Consumer Credit Code penalty: Australian Finance Direct

A Victorian Consumer Credit Code prosecution that began in 2003 has finally concluded with an order that Australian Finance Direct Ltd (AFD) be fined $100,000.00 for breaches of section 15(B) of the Code.(Director of Consumer Affairs Victoria v Australian Finance Direct Ltd (Credit) [2009] VCAT 129)

AFD made loans to people who wished to attend property investment seminars conducted by a third party but who did not wish (or were unable) to pay the fees for the seminars in cash.  The purpose of the credit was to enable them to defer payment.

But the loan contracts did not disclose "holdbacks" retained by AFD which amounted to between 10% and 40% of the loan amount depending on its assessment of the risk of the borrower.

The decision that AFD had committed a breach had previously been unsuccessfully appealed all the way to the High Court here.

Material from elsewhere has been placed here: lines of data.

/-- The value that VBCAST spreads. -/
def State.bcastVal (s : State) : BcastSrc → BitVec 16
  | .scalar sb => (s.sReg sb).truncate 16
  | .lane va j => s.vLane va j

def State.fxVbcast (s : State) (vd : Nat) (src : BcastSrc) (k : Nat) : State :=
  s.push (wbV 3 vd (s.kReg k) fun _ => s.bcastVal src)
def State.fxVgath (s : State) (vd va vb k : Nat) : State :=
  s.push (wbV 3 vd (s.kReg k) fun n => s.vLane va ((s.vLane vb n).toNat % 64))
def State.fxVext (s : State) (sd va j : Nat) : State := s.push (wb 2 [.scal sd (BitVec.ofInt 32 (s.vS va j))])
def State.fxVins (s : State) (vd sb j k : Nat) : State :=
  s.push (wbV 2 vd (s.kReg k &&& lanesWhere fun n => n == j) fun _ => (s.sReg sb).truncate 16)

/-! ### Tables (R160 to R162) -/

/-- The table base of VLUT and LUTB. -/
def State.tbase (s : State) (sb : Nat) : Nat := (s.sReg sb).toNat % 2048

/-- The index of VLUT in one lane: u and the shift (R160). -/
def lutIndex (va : Int) (m : Nat) (sgn : Bool) : Nat × Nat :=
  if sgn then ((va + 32768).toNat, 16 - m) else (va.toNat, 15 - m)

/-- The interpolated entry of VLUT in lane `n` (R160). -/
def State.lutLane (s : State) (base va m : Nat) (sgn : Bool) (n : Nat) : Int :=
  let (u, sh) := lutIndex (s.vS va n) m sgn
  let t := u / 2 ^ sh
  let r := u % 2 ^ sh
  let e0 := (s.rowLane ((base + t) % 2048) n).toInt
  let e1 := (s.rowLane ((base + t + 1) % 2048) n).toInt
  e0 + roundShift (r * (e1 - e0)) sh

/-- `m` is the exponent of the table's size. -/
def State.fxVlut (s : State) (vd va sb m : Nat) (sgn : Bool) (k : Nat) : State :=
  s.push { wb 6 [.vec vd (s.kReg k) (perLane fun n => BitVec.ofInt 16 (s.lutLane (s.tbase sb) va m sgn n))] with
    flags := [0, 0, 0, s.inK k fun n => !sgn && decide (s.vS va n < 0)] }

/-- LUTB in one lane: the value, and whether it is learned data (R162). -/
def State.lutbLane (s : State) (base band va n : Nat) : Int × Bool :=
  let row (r : Nat) : BitVec 16 := s.rowLane ((base + r) % 2048) n
  let p := (s.vS va n).toNat
  let jc := p / 2048
  let ctr := 2048 * jc + 1024
  let valid := (row (64 + band)).toNat
  let value (j : Nat) : Int := (row (16 * band + j)).toInt
  let w := (if p < ctr then ctr - p else p - ctr : Nat)
  let nb : Option Nat := if p < ctr then (if jc = 0 then none else some (jc - 1)) else if jc + 1 ≤ 15 then some (jc + 1) else none
  if !valid.testBit jc then ((row (68 + jc)).toInt, false)
  else match nb with
    | some j => if valid.testBit j then (value jc + roundShift (w * (value j - value jc)) 11, true) else (value jc, true)
    | none => (value jc, true)

def State.fxLutb (s : State) (vd va sb kd k : Nat) : State :=
  let band := (s.sReg sb).toNat / 2 ^ 16 % 4
  let res := perLane (s.lutbLane (s.tbase sb) band va)
  let known (n : Nat) : Bool := (res.getD n (0, false)).2
  s.push { wb 7 [.vec vd (s.kReg k) (res.map fun r => BitVec.ofInt 16 r.1), .mask kd (s.kReg k) (lanesWhere known)] with
    flags := [0, 0, 0, s.inK k fun n => decide (s.vS va n < 0), s.inK k fun n => !known n] }

/-- The claims of VLUT and of LUTB: every row of the table (R149). -/
def State.tableKeys (s : State) (sb rows : Nat) : List Nat := (List.range rows).map fun t => rowKey (s.tbase sb + t)

/-! ### Scalar arithmetic (R163, R164) -/

/-- A scalar result that saturates to `w` bits, with SSAT. -/
def wbScal (lat sd w : Nat) (x : Int) : Wb := { wb lat [.scal sd (BitVec.ofInt 32 (clampInt (minS w) (maxS w) x))] with ssat := !fitsS w x }

/-- A scalar result. -/
def wbS (lat sd : Nat) (v : Word) : Wb := wb lat [.scal sd v]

The Tribunal Deputy President made the following comments:

  1. AFD concedes and I agree that its breach was serious. It failed to disclose key information to its debtors – information which affected their choices and their understanding of the transaction. It stated incorrectly that the whole of the amount of credit was to be provided to the introducer. This statement had the potential to mislead debtors about the true nature of the transaction.
  2. The breaches were systemic. They affected all the credit contracts entered into by AFD in relation to the introducers NII and Capital, in the period to which this proceeding relates. That period is relatively long – from February 2002 to November 2003.
  3. While the total number of contracts affected is not in the hundreds of thousands, and the amounts involved are not in the hundreds of thousands or millions, the amounts involved and the number of contracts affected are substantial. This is the more so because AFD is (as the parties agree) a relatively small credit provider.
  4. I did not find that there were breaches of multiple provisions of the Code. Only one provision was breached. All breaches arose out of the same kind of conduct, and not out of diverse kinds of conduct.
  5. I do not agree with the Director’s submission that I should, in determining civil penalty, take into account that AFD retained the high risk holdback to guard itself against the risk it took in lending to people who did not meet its standard lending guidelines. The civil penalty is imposed for breach of the disclosure requirement of the Code, not for inappropriate lending practices.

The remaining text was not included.